Collected data entries:
# # # # # # #
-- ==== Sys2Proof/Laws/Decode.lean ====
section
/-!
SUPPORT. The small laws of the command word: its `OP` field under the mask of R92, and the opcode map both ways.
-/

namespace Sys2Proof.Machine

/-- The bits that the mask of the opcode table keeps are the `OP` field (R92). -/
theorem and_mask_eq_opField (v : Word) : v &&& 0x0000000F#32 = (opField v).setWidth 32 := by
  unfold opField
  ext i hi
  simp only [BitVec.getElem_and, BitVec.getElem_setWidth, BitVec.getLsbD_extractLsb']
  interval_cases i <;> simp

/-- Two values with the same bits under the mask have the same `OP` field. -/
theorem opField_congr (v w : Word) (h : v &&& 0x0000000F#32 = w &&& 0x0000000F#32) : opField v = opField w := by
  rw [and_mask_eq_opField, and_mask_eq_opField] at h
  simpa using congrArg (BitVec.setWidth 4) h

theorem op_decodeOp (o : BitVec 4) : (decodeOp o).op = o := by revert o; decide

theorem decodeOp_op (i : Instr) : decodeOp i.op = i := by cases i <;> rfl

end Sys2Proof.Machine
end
# # # # # # #
## Exercise aim
Output only an exact transcription of the lines above from the one with "SUPPORT. The small" up to and including the one with "field (R92). -/".

## Response to the task
SUPPORT. The small laws of the command word: its `OP` field under the mask of R92, and the opcode map both ways.
-/

namespace Sys2Proof.Machine

/-- The bits that the mask of the opcode table keeps are the `OP` field (R92). -/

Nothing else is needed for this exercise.